Let me check the file size and EOF location:

```bash
ls -lh contacts.pdf
```

```
-rw-r--r-- 1 user user 14M Feb 6 15:23 contacts.pdf
```

```bash
grep -oba "%%EOF" contacts.pdf | tail -1
```

```
13875932:%%EOF
```

The file is 14MB, but EOF is at byte 13875932. There's definitely data after ...

### Extracting Post-EOF Data

```bash
# everything after EOF goes into a bin file
tail -c +13875933 contacts.pdf > after_eof.bin

# Check what we got
file after_eof.bin
```

```
after_eof.bin: PGP symmetric key encrypted data - AES with 256-bit key salted & iterated - SHA512
```

**Jackpot!** It's a PGP-encrypted file. And I the password is **`trynottogetdiddled`**.

***

## PGP Decryption

Time to decrypt:

```bash
gpg --decrypt --passphrase "trynottogetdiddled" after_eof.bin > decrypted.bin
```

```
gpg: AES256.CFB encrypted data
gpg: encrypted with 1 passphrase
```

Success! Let's see what's inside:

```bash
cat decrypted.bin
```

```
cpgs{96a2_a5_j9l_u8_0h6p6q8}
```

This looks like the flag, but it's encoded.

***

## Final Decoding: ROT18

The string starts with **`cpgs`**, which should be **`pctf`**. Let me check the cipher:

* `c` → `p` (shift of +13)
* `p` → `c` (shift of +13)
* `g` → `t` (shift of +13)
* `s` → `f` (shift of +13)

That's **ROT13** for letters! But what about the numbers?

I applied ROT13 first:

```python
import codecs

encrypted = "cpgs{96a2_a5_j9l_u8_0h6p6q8}"
rot13 = codecs.decode(encrypted, 'rot13')
print(rot13)
```

```
pctf{96n2_n5_w9y_h8_0u6c6d8}
```

The letters decoded, but the numbers stayed the same.

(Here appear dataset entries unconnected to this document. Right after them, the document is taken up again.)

def ReleaseEngine.atPowerOn : ReleaseEngine :=
  { mode := .sfn, selected := .a, preferred := .a, revertive := true, revertHold := 10, revertTimer := none,
    changeoverPending := false, revertPending := false, candidate := none, releasing := none, lastStarted := none,
    lastGroupStart := none, readIndex := ⟨0, 0⟩, lastReleasedArrival := none, counters := .zero }

def DepartureTimer.atPowerOn : DepartureTimer :=
  { rate := none, pacer := none, reanchor := false, nextSlot := none, offset := 0, nominalDelay := 2700000,
    pendingRate := none, pendingOffset := none, counters := .zero }

def TimingUnit.atPowerOn (freq10 : Bool) : TimingUnit :=
  { time := ⟨0#32, 0⟩, ref := .free, run := 0, localTicks := 0, lastPulse := none, missingTimer := false,
    lastTimeValue := none, history := [], hold := ⟨27000000, 0, 1, 0⟩, holdSecond := none, elapsed := 0, limit := 3600,
    lastPhase := 0, lastStep := 0, lockedSincePowerOn := false, freq10, counters := .zero }

def StreamTable.atPowerOn : StreamTable :=
  { entries := [], default := .pass, defaultPasses := 0, defaultDrops := 0, shadowedDrops := 0 }

def Channel.atPowerOn : Channel :=
  { enabled := false, cuePid := none, pids := [], state := .disabled, lastPts := none, list := [], active := none,
    subst := Vector.replicate 4 .returned, counters := .zero }

def SpliceController.atPowerOn : SpliceController :=
  { channels := Vector.replicate 4 .atPowerOn,
    cueMatches := Vector.replicate 8 { enabled := false, avail := 0, mask := 0#4, clip := none } }

def ClipController.atPowerOn : ClipController :=
  { dram := [], tags := [], freeList := List.range clipPages, directory := Vector.replicate 64 .freed, load := .closed,
    prefetch := Vector.replicate 16 .atPowerOn, transfer := none, roundRobin := 0, lastOutcome := none,
    counters := .zero }

/-- The action table's defaults (R167): NO_FEED and CADENCE_ABSENT HOLD, REF_EXPIRED_STATE STOP, the others CONTINUE. -/
def Supervision.defaultActions : Vector DiagAction 9 :=
  #v[.continue, .continue, .hold, .continue, .stop, .hold, .continue, .continue, .continue]

/-- R183. The divider count and both tallies are 0 (DESIGN CHOICE, log entry 21). -/
def Trace.atPowerOn : Trace :=
  { config := none, state := .stopped, samples := [], samplesTaken := 0#32, dividerCount := 0, nullSlots := 0,
    gapPositions := 0 }

def Supervision.atPowerOn : Supervision :=
  { mgmt := .run, noRate := true, timing := true, factors := Vector.replicate 9 .continue, requested := .stop,
    effective := .stopped, scanSetting := 0, scanStart := 0, scanPeriod := 2700000, scanNumber := 0#32,
    actions := Supervision.defaultActions, conditions := Vector.replicate 9 false, seenOverflow := false, seenUnderrun := false,
    seenContinuity := false, flags := 0#26, unmasked := 0#26, alarm := false, snapshot := .empty, trace := .atPowerOn,
    counters := .zero }

/-- The mask after power-on holds every class but SITE (R197). -/
def Management.atPowerOn (pins : BitVec 12) : Management :=
  { unitAddress := pins, group0 := 0, group1 := 0, authority := 0b011111#6, queue := [], continuity := 0#4,
    restartPending := false, counters := .zero }

/-- Every block as power-on leaves it (R197), the input lines reading as given. -/
def State.atPowerOn (pins : BitVec 12) (signals : PerPort Bool) (freq10 : Bool) : State :=
  { fi := .atPowerOn signals, ds := .emptied, re := .atPowerOn, dt := .atPowerOn, tu := .atPowerOn freq10,
    st := .atPowerOn, sc := .atPowerOn, cm := .atPowerOn, su := .atPowerOn, mu := .atPowerOn pins,
    lines := { resetHeld := false, portT := none, portM := none }, model := { races := 0, lockedTicks := 0 },
    pending := [] }

/-- The machine right after reset: RESET released, with every input line quiet (no signal at a port, no REF 10 MHz) and
every ADDR pin low. DESIGN CHOICE (log entry 1): the manual leaves the lines to the site. -/
def State.reset : State := State.atPowerOn 0#12 ⟨false, false, false⟩ false

end Sys2Proof.Machine
end

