/-- An OUT cue taken by channel `c`, with its disposition and the clip id matched: a cue is matched when it is taken,
whatever becomes of it (R107, R108, R127). -/
def State.takeOut (s : State) (c : Fin 4) (q : Cue) : State × Disposition × Option Nat :=
  let ch := s.channel c
  if ch.activeIs q.event then
    (s.countChannel c (fun k => { k with duplicates := count k.duplicates }), .duplicate, s.sc.matchCue c q.avail)
  else
    match s.sc.matchCue c q.avail with
    | none => (s.countChannel c (fun k => { k with unmatched := count k.unmatched }), .unmatched, none)
    | some clip =>
      let late := match q.time, ch.lastPts with
        | some t, some x => windowPassed x t
        | _, _ => false
      if late then (s.missCue c, .missed, some clip)
      else
        let new : ListedCue :=
          { event := q.event, time := q.time, duration := q.duration, avail := q.avail, clip,
            windowBase := if q.time.isNone then ch.lastPts else none, returnOverride := none }
        if ch.lists q.event then
          let list := insertCue ch.lastPts new (removeFirst (fun h => h.event == q.event) ch.list)
          let s := s.modifyChannel c fun ch =>
            { ch with list, counters := { ch.counters with replaced := count ch.counters.replaced } }
          (s.armingTest c, .replaced, some clip)
        else if cueListMax ≤ ch.list.length then
          (s.countChannel c (fun k => { k with overflow := count k.overflow }), .overflow, some clip)
        else
          let s := s.modifyChannel c fun ch => { ch with list := insertCue ch.lastPts new ch.list }
          (s.armingTest c, .inserted, some clip)

/-- A cue is removed, disarmed or returned by IN, CANCEL or command (R129). -/
def State.countCancelled (s : State) (c : Fin 4) (n : Nat) : State :=
  s.countChannel c fun k => { k with cancelled := countBy k.cancelled n }

/-- The cue of the event id leaves the list; a head that changed in NETWORK is followed by the arming test (R111, R112,
R128). -/
def State.removeListed (s : State) (c : Fin 4) (event : Nat) : State :=
  let old := (s.channel c).list
  let kept := removeFirst (fun q => q.event == event) old
  let s := s.modifyChannel c fun ch => { ch with list := kept }
  if (old.head?.map (·.event)) = (kept.head?.map (·.event)) then s else s.armingTest c

/-- An IN's splice time passes the test against a cue: the cue is immediate, or the time is after the cue's (R111). -/
def inPasses (t : Option Pts) (cueTime : Option Pts) : Option Pts :=
  match t, cueTime with
  | none, _ => none
  | some t, none => some t
  | some t, some b => if ptsAfter t b then some t else none

/-- An IN cue taken by channel `c` (R111). -/
def State.takeIn (s : State) (c : Fin 4) (q : Cue) : State × Disposition :=
  let ch := s.channel c
  if ch.state.onAir && (ch.active.map (·.event)) == some q.event then
    let p := (ch.spliceOut?.map (·.pts)).getD 0#33
    (s.setReturnTime c ((q.time.or ch.lastPts).getD p), .appliedActive)
  else if ch.activeIs q.event then
    match inPasses q.time (ch.active.bind (·.time)) with
    | some t =>
      (s.modifyChannel c (fun ch => { ch with active := ch.active.map fun a => { a with returnOverride := some t } }),
       .appliedArmed)
    | none => ((s.countCancelled c 1).disarm c true, .cancelled)
  else
    match ch.list.find? fun h => h.event == q.event with
    | none => (s.countChannel c (fun k => { k with insIgnored := count k.insIgnored }), .ignored)
    | some h =>
      match inPasses q.time h.time with
      | some t =>
        (s.modifyChannel c (fun ch =>
           { ch with list := modifyFirst (fun h => h.event == q.event)
                               (fun h => { h with returnOverride := some t }) ch.list }),
         .appliedListed)
      | none => ((s.countCancelled c 1).removeListed c q.event, .cancelled)

/-- What a CANCEL cue or a CUE_CANCEL command names is ended, disarmed or removed, and counted (R112, R128). -/
def State.cancelEvent (s : State) (c : Fin 4) (event : Nat) : State × Disposition :=
  let ch := s.channel c
  if ch.state.onAir && (ch.active.map (·.event)) == some event then
    ((s.countCancelled c 1).immediateReturn c true, .returned)
  else if ch.activeIs event then ((s.countCancelled c 1).disarm c true, .disarmed)
  else if ch.lists event then ((s.countCancelled c 1).removeListed c event, .removed)
  else (s, .ignored)

/-- A CANCEL cue taken by channel `c`; one that finds nothing is counted (R112). -/
def State.takeCancel (s : State) (c : Fin 4) (q : Cue) : State × Disposition :=
  match s.cancelEvent c q.event with
  | (_, .ignored) => (s.countChannel c (fun k => { k with cancelsIgnored := count k.cancelsIgnored }), .ignored)
  | r => r

/-- A cue is taken by channel `c` and counted (R106, R108, R111, R112, R127). -/
def State.takeCue (s : State) (c : Fin 4) (q : Cue) : State × Disposition × Option Nat :=
  let s := s.countChannel c fun k => { k with cuesTaken := count k.cuesTaken }
  match q.kind with
  | .out => s.takeOut c q
  | .in_ => let r := s.takeIn c q; (r.1, r.2, none)
  | .cancel => let r := s.takeCancel c q; (r.1, r.2, none)

/-! ### Cue packets (R106) -/

/-- The kind a byte names (11.6). -/
def cueKindOf (n : Nat) : Option CueKind :=
  match n with
  | 0 => some .out
  | 1 => some .in_
  | 2 => some .cancel
  | _ => none

/-- The cue a packet gives, none where the packet is not a valid cue packet (R106, 11.6). -/
def cueOfPacket (p : Packet) : Option Cue :=
  let pay := payloadOf p
  let duration := if bitAt pay 5 1 then some (fieldAt pay 11 4) else none
  if transportError p || !payloadPresent p || scrambling p != 0 || pay.length < 20
      || fieldAt pay 16 4 != (crc32 (pay.take 16)).toNat || duration == some 0 then none
  else
    (cueKindOf (fieldAt pay 4 1)).map fun kind =>
      { event := fieldAt pay 0 4, kind,
        time := if bitAt pay 5 0 then some (BitVec.ofNat 33 (fieldAt pay 6 5)) else none,
        duration, avail := fieldAt pay 15 1 }

/-- The channel is enabled and reads this PID for cues (R42, R106). -/
def Channel.readsCues (ch : Channel) (pid : Pid) : Bool := ch.state != .disabled && ch.cuePid == some pid

/-- Channel `c` reads a released packet of its cue PID (R106). -/
def State.readCue (s : State) (p : Packet) (c : Fin 4) : State :=
  if (s.channel c).readsCues (pidOf p) then
    match cueOfPacket p with
    | none => s.countChannel c fun k => { k with badCuePackets := count k.badCuePackets }
    | some q => (s.takeCue c q).1
  else s

/-- Every enabled channel whose cue PID the packet bears reads it (R42, R106). -/
def State.readCues (s : State) (p : Packet) : State := (List.finRange 4).foldl (fun s c => s.readCue p c) s

/-! ### Stage 3 (R105, R115 to R118, R149 to R156) -/

/-- What a stage hands on: a packet, or a null packet that goes directly to stage 6 (R41). -/
inductive StageOut where
  | packet (p : Packet)
  | null
deriving DecidableEq, Repr

/-- The window base of an armed immediate cue that has none yet (R115). -/
def ActiveSplice.giveBase (a : ActiveSplice) (p : Pts) : ActiveSplice :=
  if a.time.isNone ∧ a.windowBase.isNone then { a with windowBase := some p } else a

/-- Step 1 of R105 on a packet of the primary PID with readable PTS p: the last released primary PTS, the base of an armed
immediate cue, then the window test of the list. -/
def State.primaryPts (s : State) (c : Fin 4) (p : Pts) : State :=
  let s := s.modifyChannel c fun ch =>
    { ch with
      lastPts := some p
      active := if ch.state = .armed then ch.active.map fun a => a.giveBase p else ch.active }
  s.listWindowTest c p

/-- The packet is the armed cue's splice-out point (R115): payload start, random access, a readable PTS p not past the
window and, for a timed cue, at or after its splice time. -/
def ActiveSplice.splicesAt (a : ActiveSplice) (packet : Packet) : Option Pts :=
  if payloadStart packet && randomAccess packet then
    (readablePts packet).bind fun p =>
      match a.time, a.windowBase with
      | some t, _ => if ptsAtOrAfter p t && !windowPassed p t then some p else none
      | none, some w => if windowPassed p w then none else some p
      | none, none => none
  else none

/-- Step 2 of R105 in ARMED, on a packet of the primary PID: splice-out, or the miss of the armed cue (R115). -/
def State.armedTest (s : State) (c : Fin 4) (packet : Packet) : State :=
  match (s.channel c).active with
  | none => s
  | some a =>
    match a.splicesAt packet with
    | some p => s.spliceOutAt c p
    | none =>
      let missed := match (s.channel c).lastPts, windowBaseOf a.time a.windowBase with
        | some x, some b => windowPassed x b
        | _, _ => false
      if missed then (s.missCue c).disarm c true else s

/-- The packet is a return point of component `k` of `ch` (R117, R118): after the forced mark any packet; otherwise
payload start and a readable PTS at or after the return time, and for the primary random access as well. -/
def Channel.returnsAt (ch : Channel) (k : Fin 4) (packet : Packet) : Bool :=
  match ch.spliceOut? with
  | none => false
  | some o =>
    o.forced ||
      (payloadStart packet && (k != 0 || randomAccess packet) &&
        match readablePts packet with
        | none => false
        | some p => ptsAtOrAfter p o.returnTime)

/-- Step 2 of R105 in OUT and RETURNING, on a packet of component `k` (R117, R118). -/
def State.onAirTest (s : State) (c k : Fin 4) (packet : Packet) : State :=
  let ch := s.channel c
  match getAt ch.subst k with
  | .returned => s
  | .substituting => if ch.returnsAt k packet then s.returnComponent c k else s
  | .waiting =>
    if ch.returnsAt k packet then s.returnComponent c k
    else if payloadStart packet then
      s.modifyChannel c fun ch => { ch with subst := setAt ch.subst k .substituting }
    else s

**ROT5** for digits (ROT13 + ROT5 = **ROT18**).

### ROT5 Decoding

```python
def rot5(char):
    if char.isdigit():
        return str((int(char) + 5) % 10)
    return char

encrypted = "pctf{96n2_n5_w9y_h8_0u6c6d8}"
result = "".join(rot5(c) if c.isdigit() else c for c in encrypted)
print(result)
```

```
pctf{41n7_n0_w4y_h3_5u1c1d3}
```

Reading it in : *"ain't no way he suicide"*

***

## Final Flag

```
pctf{41n7_n0_w4y_h3_5u1c1d3}
```

✅ **Flag accepted!**

***

Overall, a really fun challenge that combined multiple forensics and crypto techniques... The most satisfying moment was discovering the PGP-encrypted data after the EOF marker and realizing the XOR-decoded string was the decryption passphrase.